PROBLEM TO SOLVE: Search the entries for the line containing "[List.filter, h, twfFrom, w.1]". Repeat it, then every line after it, exactly through the final line.

(Stored data entries)
Start of Block

-- ==== Sys2Proof/Laws/Tab.lean ====
section
/-! SUPPORT. The laws of sparse tables: reading after writing, and the canonical form. -/

namespace Sys2Proof.Machine

variable {α : Type}

@[simp] theorem tget_nil (d : α) (n : Nat) : tget d [] n = d := rfl

theorem tget_tdel_same (d : α) (t : Tab α) (n : Nat) : tget d (tdel t n) n = d := by
  induction t with
  | nil => rfl
  | cons x r ih =>
    obtain ⟨k, v⟩ := x
    by_cases h : n = k <;> simp [tdel, tget, h]
    · subst h; exact ih
    · exact ih

theorem tget_tdel_ne (d : α) (t : Tab α) {n m : Nat} (h : m ≠ n) : tget d (tdel t n) m = tget d t m := by
  induction t with
  | nil => rfl
  | cons x r ih =>
    obtain ⟨k, v⟩ := x
    by_cases hk : n = k
    · subst hk; simp [tdel, tget, h, ih]
    · by_cases hm : m = k <;> simp [tdel, tget, hk, hm, ih]

theorem tget_tins_same (d : α) (t : Tab α) (n : Nat) (x : α) : tget d (tins t n x) n = x := by
  induction t with
  | nil => simp [tins, tget]
  | cons y r ih =>
    obtain ⟨k, v⟩ := y
    by_cases h1 : n < k
    · simp [tins, tget, h1]
    · by_cases h2 : n = k <;> simp [tins, tget, h1, h2, ih]

theorem tget_tins_ne (d : α) (t : Tab α) {n m : Nat} (x : α) (h : m ≠ n) : tget d (tins t n x) m = tget d t m := by
  induction t with
  | nil => simp [tins, tget, h]
  | cons y r ih =>
    obtain ⟨k, v⟩ := y
    by_cases h1 : n < k
    · simp [tins, tget, h1, h]
    · by_cases h2 : n = k
      · subst h2; simp [tins, tget, h]
      · by_cases hm : m = k <;> simp [tins, tget, h1, h2, hm, ih]

variable [DecidableEq α]

/-- A key reads what was written to it. -/
@[simp] theorem tget_tput_same (d : α) (t : Tab α) (n : Nat) (x : α) : tget d (tput d t n x) n = x := by
  unfold tput
  split
  · rename_i h; rw [h]; exact tget_tdel_same d t n
  · exact tget_tins_same d t n x

/-- A write leaves every other key alone. -/
theorem tget_tput_ne (e d : α) (t : Tab α) {n m : Nat} (x : α) (h : m ≠ n) : tget e (tput d t n x) m = tget e t m := by
  unfold tput
  split
  · exact tget_tdel_ne e t h
  · exact tget_tins_ne e t x h

/-- What a key reads after a write. -/
theorem tget_tput (d : α) (t : Tab α) (n m : Nat) (x : α) : tget d (tput d t n x) m = if m = n then x else tget d t m := by
  by_cases h : m = n
  · subst h; simp
  · simp [h, tget_tput_ne d d t x h]

theorem twfFrom_mono (d : α) (t : Tab α) {a b : Nat} (h : a ≤ b) (w : twfFrom d b t = true) : twfFrom d a t = true := by
  cases t with
  | nil => rfl
  | cons x r =>
    obtain ⟨k, v⟩ := x
    simp [twfFrom] at w ⊢
    exact ⟨⟨by omega, w.1.2⟩, w.2⟩

theorem twfFrom_filter (d : α) (p : Nat × α → Bool) (t : Tab α) (lo : Nat) (w : twfFrom d lo t = true) :
    twfFrom d lo (t.filter p) = true := by
  induction t generalizing lo with
  | nil => rfl
  | cons x r ih =>
    obtain ⟨k, v⟩ := x
    simp [twfFrom] at w
    by_cases h : p (k, v) = true
    · simp [List.filter, h, twfFrom, w.1]
      exact ih _ w.2
    · simp [List.filter, h]
      exact twfFrom_mono d _ (by omega) (ih _ w.2)

theorem twfFrom_tdel (d : α) (t : Tab α) (n lo : Nat) (w : twfFrom d lo t = true) : twfFrom d lo (tdel t n) = true := by
  induction t generalizing lo with
  | nil => rfl
  | cons x r ih =>
    obtain ⟨k, v⟩ := x
    simp [twfFrom] at w
    by_cases h : n = k
    · simp [tdel, h]
      exact twfFrom_mono d _ (by omega) (h ▸ ih _ w.2)
    · simp [tdel, h, twfFrom, w.1]
      exact ih _ w.2

theorem twfFrom_tins (d : α) (t : Tab α) (n lo : Nat) (x : α) (hl : lo ≤ n) (hx : x ≠ d) (w : twfFrom d lo t = true) :
    twfFrom d lo (tins t n x) = true := by
  induction t generalizing lo with
  | nil => simp [tins, twfFrom, hl, hx]
  | cons y r ih =>
    obtain ⟨k, v⟩ := y
    simp [twfFrom] at w
    by_cases h1 : n < k
    · simp [tins, h1, Nat.succ_le_of_lt h1, twfFrom, hl, hx, w]
    · by_cases h2 : n = k
      · subst h2; simp [tins, twfFrom, w, hx]
      · simp [tins, h1, h2, twfFrom, w.1]
        exact ih _ (by omega) w.2

/-- Deleting a key keeps the canonical form. -/
theorem twf_tdel (d : α) (t : Tab α) (n : Nat) (w : twf d t = true) : twf d (tdel t n) = true := twfFrom_tdel d t n 0 w

/-- A write keeps the canonical form. -/
theorem twf_tput (d : α) (t : Tab α) (n : Nat) (x : α) (w : twf d t = true) : twf d (tput d t n x) = true := by
  unfold tput
  split
  · exact twf_tdel d t n w
  · exact twfFrom_tins d t n 0 x (Nat.zero_le _) (by assumption) w

theorem twf_filter (d : α) (p : Nat × α → Bool) (t : Tab α) (w : twf d t = true) : twf d (t.filter p) = true :=
  twfFrom_filter d p t 0 w

end Sys2Proof.Machine
end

End of Block

RESULT OF THE TASK:
    · simp [List.filter, h, twfFrom, w.1]
      exact ih _ w.2
    · simp [List.filter, h]
      exact twfFrom_mono d _ (by omega) (ih _ w.2)

theorem twfFrom_tdel (d : α) (t : Tab α) (n lo : Nat) (w : twfFrom d lo t = true) : twfFrom d lo (tdel t n) = true := by
  induction t generalizing lo with
  | nil => rfl
  | cons x r ih =>
    obtain ⟨k, v⟩ := x
    simp [twfFrom] at w
    by_cases h : n = k
    · simp [tdel, h]
      exact twfFrom_mono d _ (by omega) (h ▸ ih _ w.2)
    · simp [tdel, h, twfFrom, w.1]
      exact ih _ w.2

theorem twfFrom_tins (d : α) (t : Tab α) (n lo : Nat) (x : α) (hl : lo ≤ n) (hx : x ≠ d) (w : twfFrom d lo t = true) :
    twfFrom d lo (tins t n x) = true := by
  induction t generalizing lo with
  | nil => simp [tins, twfFrom, hl, hx]
  | cons y r ih =>
    obtain ⟨k, v⟩ := y
    simp [twfFrom] at w
    by_cases h1 : n < k
    · simp [tins, h1, Nat.succ_le_of_lt h1, twfFrom, hl, hx, w]
    · by_cases h2 : n = k
      · subst h2; simp [tins, twfFrom, w, hx]
      · simp [tins, h1, h2, twfFrom, w.1]
        exact ih _ (by omega) w.2

/-- Deleting a key keeps the canonical form. -/
theorem twf_tdel (d : α) (t : Tab α) (n : Nat) (w : twf d t = true) : twf d (tdel t n) = true := twfFrom_tdel d t n 0 w

/-- A write keeps the canonical form. -/
theorem twf_tput (d : α) (t : Tab α) (n : Nat) (x : α) (w : twf d t = true) : twf d (tput d t n x) = true := by
  unfold tput
  split
  · exact twf_tdel d t n w
  · exact twfFrom_tins d t n 0 x (Nat.zero_le _) (by assumption) w

theorem twf_filter (d : α) (p : Nat × α → Bool) (t : Tab α) (w : twf d t = true) : twf d (t.filter p) = true :=
  twfFrom_filter d p t 0 w

end Sys2Proof.Machine
end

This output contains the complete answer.